Life

Chelsea Clinton on self-care and why vaccine hesitancy ‘keeps me up at night’

The Unwind is Yahoo Life’s well-being series in which experts, influencers, and celebrities share their approaches to wellness and mental health, from self-care rituals to setting healthy boundaries to the mantras that keep them afloat, Given that she spent her formative years in the White House, it’s little surprise that former first daughter Chelsea Clinton is at ease unpacking complex public health issues in her new iHeartRadio podcast, In Fact with

Chelsea Clinton talks running, staying grounded and her new iHeartRadio podcast. (Photo: Courtesy of Chelsea Clinton; designed by Quinn Lemmers)

Chelsea Clinton. The new platform allows the science-driven global health advocate to dig into the statistics and stories behind such pressing concerns as environmental justice, addiction, reproductive rights, and vaccines, with guest experts ranging from Jane Fonda to Atlanta Mayor Keisha Lance Bottoms.  Clinton says she hopes that bringing these conversations to the forefront will help empower audiences overwhelmed by misinformation amid a pandemic. Here, the mother of three also shares her passion for running, how she’s teaching her kids about kindness and why worrying about vaccine hesitancy keeps her up at night.

What about the premise of this podcast appeals to you?

I should just acknowledge that I love podcasts.
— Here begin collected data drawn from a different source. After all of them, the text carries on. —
/-! ## Bus errors (40_addressing_modes.md R147, 41_double_operand.md R160) -/

/-- R160, R147: a bus error on the source read ends a double-operand instruction with the destination and the status
word as they were; the trap is requested. -/
def Obligations.SourceBusErrorLeavesDestinationAndFlags : Prop :=
  ∀ (i : Instr) (w : Width) (src : Operand) (s t : State), i.doubleSource = some (w, src) → i.hasMeaning = true →
    s.srcRead w src = .abandoned t →
    exec i s = .next t ∧ t.req.busError = true ∧ t.psw = s.psw ∧ t.mem = s.mem ∧
      ∀ r, r ≠ .pc → r ∉ src.stepped → t.reg r = s.reg r

/-- R11, R12, R32 (a): an instruction that raises BusError or ReservedInstruction has changed neither the status word
nor the run state. -/
def Obligations.AbandonedInstructionKeepsStatus : Prop :=
  ∀ (i : Instr) (s t : State), exec i s = .next t → s.req.busError = false → s.req.reserved = false →
    t.req.busError = true ∨ t.req.reserved = true → t.psw = s.psw ∧ t.runState = s.runState

/-! ## Double-operand instructions (41_double_operand.md) -/

/-- R161 (decisions D21, D23): MOV and MOVB. The destination is not read; a register takes the sign-extended byte. -/
def Obligations.MoveResult : Prop :=
  ∀ (src dst : Operand) (s s1 s2 : State) (v : Word),
    (s.srcRead .word src = .ok v s1 → s1.dstStore .word dst v = .ok () s2 →
      exec (.mov src dst) s = .next (s2.setCc (v.getLsbD 15) (decide (v = 0)) false s.flagC)) ∧
    ((Instr.movb src dst).hasMeaning = true → s.srcRead .byte src = .ok v s1 →
      (dst.mode = .register →
        exec (.movb src dst) s =
          .next ((s1.setReg dst.reg ((v.setWidth 8).signExtend 16)).setCc (v.getLsbD 7) (decide (v = 0)) false
            s.flagC)) ∧
      (dst.mode ≠ .register → s1.dstStore .byte dst v = .ok () s2 →
        exec (.movb src dst) s = .next (s2.setCc (v.getLsbD 7) (decide (v = 0)) false s.flagC)))

/-- R162: CMP and CMPB: source minus destination, flags only; and their words (the bit patterns are general knowledge,
decision D1, log 7). -/
def Obligations.CompareResult : Prop :=
  ∀ (src dst : Operand),
    encode (.cmp src dst) = BitVec.ofNat 16 (0o020000 + 0o100 * src.code + dst.code) ∧
    encode (.cmpb src dst) = BitVec.ofNat 16 (0o120000 + 0o100 * src.code + dst.code) ∧
    ∀ (w : Width) (s s1 s2 : State) (a d : Word) (p : Place),
      (byWidth w (.cmp src dst) (.cmpb src dst)).hasMeaning = true →
      s.srcRead w src = .ok a s1 → s1.dstRead w dst = .ok (p, d) s2 →
      exec (byWidth w (.cmp src dst) (.cmpb src dst)) s =
        .next ((s2.doPost p).setCc (topBit w ((a - d) &&& widthMask w)) (decide ((a - d) &&& widthMask w = 0))
          (decide ((a ^^^ d) &&& (~~~d ^^^ ((a - d) &&& widthMask w)) &&& widthSign w ≠ 0))
          (decide (a.toNat < d.toNat)))

/-- R163, R164, R165: BIT, BITB (flags only), BIC, BICB, BIS, BISB. -/
def Obligations.BitInstructionsResult : Prop :=
  ∀ (w : Width) (src dst : Operand) (s s1 s2 s3 : State) (a d : Word) (p : Place),
    (byWidth w (.bit src dst) (.bitb src dst)).hasMeaning = true →
    s.srcRead w src = .ok a s1 → s1.dstRead w dst = .ok (p, d) s2 →
    (exec (byWidth w (.bit src dst) (.bitb src dst)) s =
      .next ((s2.doPost p).setCc (topBit w (a &&& d)) (decide (a &&& d = 0)) false s.flagC)) ∧
    (s2.dstWrite w p (d &&& ~~~a) = .ok () s3 →
      exec (byWidth w (.bic src dst) (.bicb src dst)) s =
        .next (s3.setCc (topBit w (d &&& ~~~a)) (decide (d &&& ~~~a = 0)) false s.flagC)) ∧
    (s2.dstWrite w p (d ||| a) = .ok () s3 →
      exec (byWidth w (.bis src dst) (.bisb src dst)) s =
        .next (s3.setCc (topBit w (d ||| a)) (decide (d ||| a = 0)) false s.flagC))

/-- R166, R167: ADD (source plus destination) and SUB (destination minus source). -/
def Obligations.AddAndSubtractResult : Prop :=
  ∀ (src dst : Operand) (s s1 s2 s3 : State) (a d : Word) (p : Place),
    s.srcRead .word src = .ok a s1 → s1.dstRead .word dst = .ok (p, d) s2 →
    (s2.dstWrite .word p (a + d) = .ok () s3 →
      exec (.add src dst) s =
        .next (s3.setCc ((a + d).getLsbD 15) (decide (a + d = 0))
          (decide (~~~(a ^^^ d) &&& (a ^^^ (a + d)) &&& 0o100000 ≠ 0)) (decide (0o177777 < a.toNat + d.toNat)))) ∧
    (s2.dstWrite .word p (d - a) = .ok () s3 →
      exec (.sub src dst) s =
        .next (s3.setCc ((d - a).getLsbD 15) (decide (d - a = 0))
          (decide ((a ^^^ d) &&& (~~~a ^^^ (d - a)) &&& 0o100000 ≠ 0)) (decide (d.toNat < a.toNat))))

/-- R162, R166, R167: the sign formulas of V say that the exact signed result leaves the number range. -/
def Obligations.OverflowFlagIsSignedOverflow : Prop :=
  (∀ (a d : Word) (c : Bool),
    ((aluAdd a d c).v = true ↔ ¬(-32768 ≤ a.toInt + d.toInt ∧ a.toInt + d.toInt ≤ 32767)) ∧
    ((aluSub a d c).v = true ↔ ¬(-32768 ≤ d.toInt - a.toInt ∧ d.toInt - a.toInt ≤ 32767)) ∧
    ((aluCmp .word a d c).v = true ↔ ¬(-32768 ≤ a.toInt - d.toInt ∧ a.toInt - d.toInt ≤ 32767))) ∧
  (∀ (a d : Byte) (c : Bool),
    ((aluCmp .byte (a.setWidth 16) (d.setWidth 16) c).v = true ↔
      ¬(-128 ≤ a.toInt - d.toInt ∧ a.toInt - d.toInt ≤ 127)))

/-! ## Single-operand instructions (42_single_operand.md) -/

/-- R181, R273 (decisions D2, D23): CLR, CLRB and, where the unnamed classes execute, SXT. The destination is not
read. -/
def Obligations.ClearAndSignExtendResult : Prop :=
  ∀ (w : Width) (dst : Operand) (s s1 : State),
    ((byWidth w (.clr dst) (.clrb dst)).hasMeaning = true → s.dstStore w dst 0 = .ok () s1 →
      exec (byWidth w (.clr dst) (.clrb dst)) s = .next (s1.setCc false true false false)) ∧
    (s.params.unnamedOpcodes = .execute → s.dstStore .word dst (if s.flagN then 0o177777 else 0) = .ok () s1 →
      exec (.sxt dst) s = .next (s1.setCc s.flagN (!s.flagN) false s.flagC))

/-- R182, R185: COM, COMB, NEG, NEGB. -/
def Obligations.ComplementAndNegateResult : Prop :=
  ∀ (w : Width) (dst : Operand) (s s1 s2 : State) (d : Word) (p : Place),
    (byWidth w (.com dst) (.comb dst)).hasMeaning = true → s.dstRead w dst = .ok (p, d) s1 →
    (s1.dstWrite w p (~~~d &&& widthMask w) = .ok () s2 →
      exec (byWidth w (.com dst) (.comb dst)) s =
        .next (s2.setCc (topBit w (~~~d &&& widthMask w)) (decide (~~~d &&& widthMask w = 0)) false true)) ∧
    (s1.dstWrite w p ((0 - d) &&& widthMask w) = .ok () s2 →
      exec (byWidth w (.neg dst) (.negb dst)) s =
        .next (s2.setCc (topBit w ((0 - d) &&& widthMask w)) (decide ((0 - d) &&& widthMask w = 0))
          (decide ((0 - d) &&& widthMask w = widthSign w)) (decide ((0 - d) &&& widthMask w ≠ 0))))

/-- R183, R184: INC, INCB, DEC, DECB; C is kept. -/
def Obligations.IncrementAndDecrementResult : Prop :=
  ∀ (w : Width) (dst : Operand) (s s1 s2 : State) (d : Word) (p : Place),
    (byWidth w (.inc dst) (.incb dst)).hasMeaning = true → s.dstRead w dst = .ok (p, d) s1 →
    (s1.dstWrite w p ((d + 1) &&& widthMask w) = .ok () s2 →
      exec (byWidth w (.inc dst) (.incb dst)) s =
        .next (s2.setCc (topBit w ((d + 1) &&& widthMask w)) (decide ((d + 1) &&& widthMask w = 0))
          (decide (d = widthSign w - 1)) s.flagC)) ∧
    (s1.dstWrite w p ((d - 1) &&& widthMask w) = .ok () s2 →
      exec (byWidth w (.dec dst) (.decb dst)) s =
        .next (s2.setCc (topBit w ((d - 1) &&& widthMask w)) (decide ((d - 1) &&& widthMask w = 0))
          (decide (d = widthSign w)) s.flagC))

/-- R186: TST and TSTB: one read, nothing written. -/
def Obligations.TestResult : Prop :=
  ∀ (w : Width) (dst : Operand) (s s1 : State) (d : Word) (p : Place),
    (byWidth w (.tst dst) (.tstb dst)).hasMeaning = true → s.dstRead w dst = .ok (p, d) s1 →
    exec (byWidth w (.tst dst) (.tstb dst)) s =
      .next ((s1.doPost p).setCc (topBit w d) (decide (d = 0)) false false)

/-- R187, R188: ASR, ASRB, ASL, ASLB; C is the bit shifted out, V the exclusive or of the new N and the new C. -/
def Obligations.ArithmeticShiftResult : Prop :=
  ∀ (w : Width) (dst : Operand) (s s1 s2 : State) (d : Word) (p : Place),
    (byWidth w (.asr dst) (.asrb dst)).hasMeaning = true → s.dstRead w dst = .ok (p, d) s1 →
    (s1.dstWrite w p ((d >>> 1) ||| (d &&& widthSign w)) = .ok () s2 →
      exec (byWidth w (.asr dst) (.asrb dst)) s =
        .next (s2.setCc (topBit w ((d >>> 1) ||| (d &&& widthSign w)))
          (decide ((d >>> 1) ||| (d &&& widthSign w) = 0))
          (topBit w ((d >>> 1) ||| (d &&& widthSign w)) ^^ d.getLsbD 0) (d.getLsbD 0))) ∧
    (s1.dstWrite w p ((d <<< 1) &&& widthMask w) = .ok () s2 →
      exec (byWidth w (.asl dst) (.aslb dst)) s =
        .next (s2.setCc (topBit w ((d <<< 1) &&& widthMask w)) (decide ((d <<< 1) &&& widthMask w = 0))
          (topBit w ((d <<< 1) &&& widthMask w) ^^ topBit w d) (topBit w d)))

/-- R189, R190: ROR, RORB, ROL, ROLB: rotations of the operand together with C. -/
def Obligations.RotateResult : Prop :=
  ∀ (w : Width) (dst : Operand) (s s1 s2 : State) (d r : Word) (p : Place),
    (byWidth w (.ror dst) (.rorb dst)).hasMeaning = true → s.dstRead w dst = .ok (p, d) s1 →
    s1.dstWrite w p r = .ok () s2 →
    (r = (d >>> 1) ||| (if s.flagC then widthSign w else 0) →
      exec (byWidth w (.ror dst) (.rorb dst)) s =
        .next (s2.setCc (topBit w r) (decide (r = 0)) (topBit w r ^^ d.getLsbD 0) (d.getLsbD 0))) ∧
    (r = ((d <<< 1) ||| (if s.flagC then 1 else 0)) &&& widthMask w →
      exec (byWidth w (.rol dst) (.rolb dst)) s =
        .next (s2.setCc (topBit w r) (decide (r = 0)) (topBit w r ^^ topBit w d) (topBit w d)))

/-- R191, R274 (decision D2): SWAB, with N and Z of the low byte of the result, and, where the unnamed classes execute,
XOR, whose register is read before the destination is resolved. -/
def Obligations.SwapBytesAndExclusiveOrResult : Prop :=
  ∀ (r : Reg) (dst : Operand) (s s1 s2 : State) (d : Word) (p : Place), s.dstRead .word dst = .ok (p, d) s1 →
    (s1.dstWrite .word p ((d <<< 8) ||| (d >>> 8)) = .ok () s2 →
      exec (.swab dst) s = .next (s2.setCc (d.getLsbD 15) (decide (d >>> 8 = 0)) false false)) ∧
    (s.params.unnamedOpcodes = .execute → s1.dstWrite .word p (s.reg r ^^^ d) = .ok () s2 →
      exec (.xor r dst) s =
        .next (s2.setCc ((s.reg r ^^^ d).getLsbD 15) (decide (s.reg r ^^^ d = 0)) false s.flagC))

/-- R271, R272 (decision D2, U7): ADC, ADCB, SBC, SBCB where the unnamed classes execute; V of SBC is the true overflow
or, under the other value of the parameter, set for the most negative operand whatever C is. -/
def Obligations.AddAndSubtractCarryResult : Prop :=
  ∀ (w : Width) (dst : Operand) (s s1 s2 : State) (d r : Word) (p : Place),
    s.params.unnamedOpcodes = .execute →
    (byWidth w (.adc dst) (.adcb dst)).hasMeaning = true → s.dstRead w dst = .ok (p, d) s1 →
    s1.dstWrite w p r = .ok () s2 →
    (r = (d + if s.flagC then 1 else 0) &&& widthMask w →
      exec (byWidth w (.adc dst) (.adcb dst)) s =
        .next (s2.setCc (topBit w r) (decide (r = 0)) (decide (s.flagC = true ∧ d = widthSign w - 1))
          (decide (s.flagC = true ∧ d = widthMask w)))) ∧
    (r = (d - if s.flagC then 1 else 0) &&& widthMask w →
      exec (byWidth w (.sbc dst) (.sbcb dst)) s =
        .next (s2.setCc (topBit w r) (decide (r = 0))
          (decide ((s.flagC = true ∨ s.params.sbcOverflow = .operandIsSign) ∧ d = widthSign w))
          (decide (s.flagC = true ∧ d = 0))))

/-! ## Branches, jumps, subroutines (43_branches.md, 44_jump_subroutine.md, 47_unnamed_extensions.md) -/

/-- R210 to R225: every branch completes, writes PC alone, and is taken by its predicate. -/
def Obligations.BranchResult : Prop :=
  ∀ (off : Byte) (s : State),
    let go : Bool → Host.Outcome State Fault Refusal := fun b =>
      .next (if b then s.setReg .pc (s.reg .pc + 2 * off.signExtend 16) else s)
    exec (.br off) s = go true ∧
    exec (.bne off) s = go (!s.flagZ) ∧
    exec (.beq off) s = go s.flagZ ∧
    exec (.bge off) s = go (s.flagN == s.flagV) ∧
    exec (.blt off) s = go (s.flagN != s.flagV) ∧
    exec (.bgt off) s = go (!s.flagZ && s.flagN == s.flagV) ∧
    exec (.ble off) s = go (s.flagZ || s.flagN != s.flagV) ∧
    exec (.bpl off) s = go (!s.flagN) ∧
    exec (.bmi off) s = go s.flagN ∧
    exec (.bhi off) s = go (!s.flagC && !s.flagZ) ∧
    exec (.blos off) s = go (s.flagC || s.flagZ) ∧
    exec (.bvc off) s = go (!s.flagV) ∧
    exec (.bvs off) s = go s.flagV ∧
    exec (.bcc off) s = go (!s.flagC) ∧
    exec (.bcs off) s = go s.flagC

/-- R275, R278 (decision D2): SOB and MARK where the unnamed classes execute. -/
def Obligations.SubtractOneBranchAndMarkResult : Prop :=
  ∀ (s : State), s.params.unnamedOpcodes = .execute →
    (∀ (r : Reg) (off : BitVec 6), r ≠ .pc →
      exec (.sob r off) s =
        .next (if s.reg r - 1 = 0 then s.setReg r (s.reg r - 1)
          else (s.setReg r (s.reg r - 1)).setReg .pc (s.reg .pc - 2 * off.setWidth 16))) ∧
    (∀ off : BitVec 6, exec (.sob .pc off) s =
        .next (if s.reg .pc - 1 = 0 then s.setReg .pc (s.reg .pc - 1)
          else s.setReg .pc (s.reg .pc - 1 - 2 * off.setWidth 16))) ∧
    (∀ (nn : BitVec 6) (v : Word) (s1 : State), s.read .word (s.reg .pc + 2 * nn.setWidth 16) = .ok v s1 →
      exec (.mark nn) s =
        .next (((s1.setReg .sp (s.reg .pc + 2 * nn.setWidth 16 + 2)).setReg .pc (s.reg .r5)).setReg .r5 v))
I listen to many podcasts, so it is certainly a way that I can consume information and learn new things and also kind of learn about how people I really respect are kind of thinking about different questions or issues in the world. A podcast felt like a very natural format for me, partly because I grew up listening to the radio. I grew up listening to NPR with my mom every morning.  And

we’re living through a moment, at least in my lifetime, that has had unprecedented interest in public health. And I hope that as we have more people vaccinated and hopefully can kind of move forward out of this horrific moment, that people have an understanding of why public health is so important and how interconnected our health really is to one another, yet don’t think it’s just about COVID-19 or even just about infectious diseases. And so I hope that this podcast can really help inform people and empower people with an understanding of what’s happening in other issues that really connect to public health, even if that may not be how they perceive them, whether that’s climate change or reproductive rights or anything else that we’re going to talk about on In Fact.

Story continues

You’re speaking to many notable people on the show, including Dax Shepard, Jane Fonda, and Jonathan Van Ness. Is there something shocking that you learned throughout these conversations?

Well, admittedly, I’ve done a lot of homework before I talk with my guests. I don’t know if there’s anything kind of surprising in like an “aha!” sense, but what’s undoubtedly surprising is the depth of feeling and thoughtfulness and commitment to the different issues that I’m talking about with people even though. Clearly, I know that they know so much [about the topic]… But just listening to Dax Shepard talking about how he talks to his kids about addiction and substance abuse disorders or listening to Mayor Bottoms of Atlanta talk about how she experiences environmental racism as a Black woman in Atlanta in her own home energy bill,

and how even being the mayor of Atlanta doesn’t protect her from generations of literally built-in structural racism in her city. So there are some intensely emotional moments that I was incredibly affected by, and I certainly hope that listeners will be too — if only to help them understand the absolute urgency and scope of the different issues we talk about. These aren’t just issues that affect a few people; these are issues that affect many millions disproportionately and ultimately affect all of us through our shared public health.

Molly Aronson

Molly Aronson is a 26-year-old government politician who enjoys bowling, running and jigsaw puzzles. She is creative and exciting, but can also be very greedy and a bit greedy.She is an australian Christian who defines herself as straight. She has a post-graduate degree in philosophy, politics and economics. She is allergic to grasshoppers.

Related Articles

Leave a Reply

Your email address will not be published.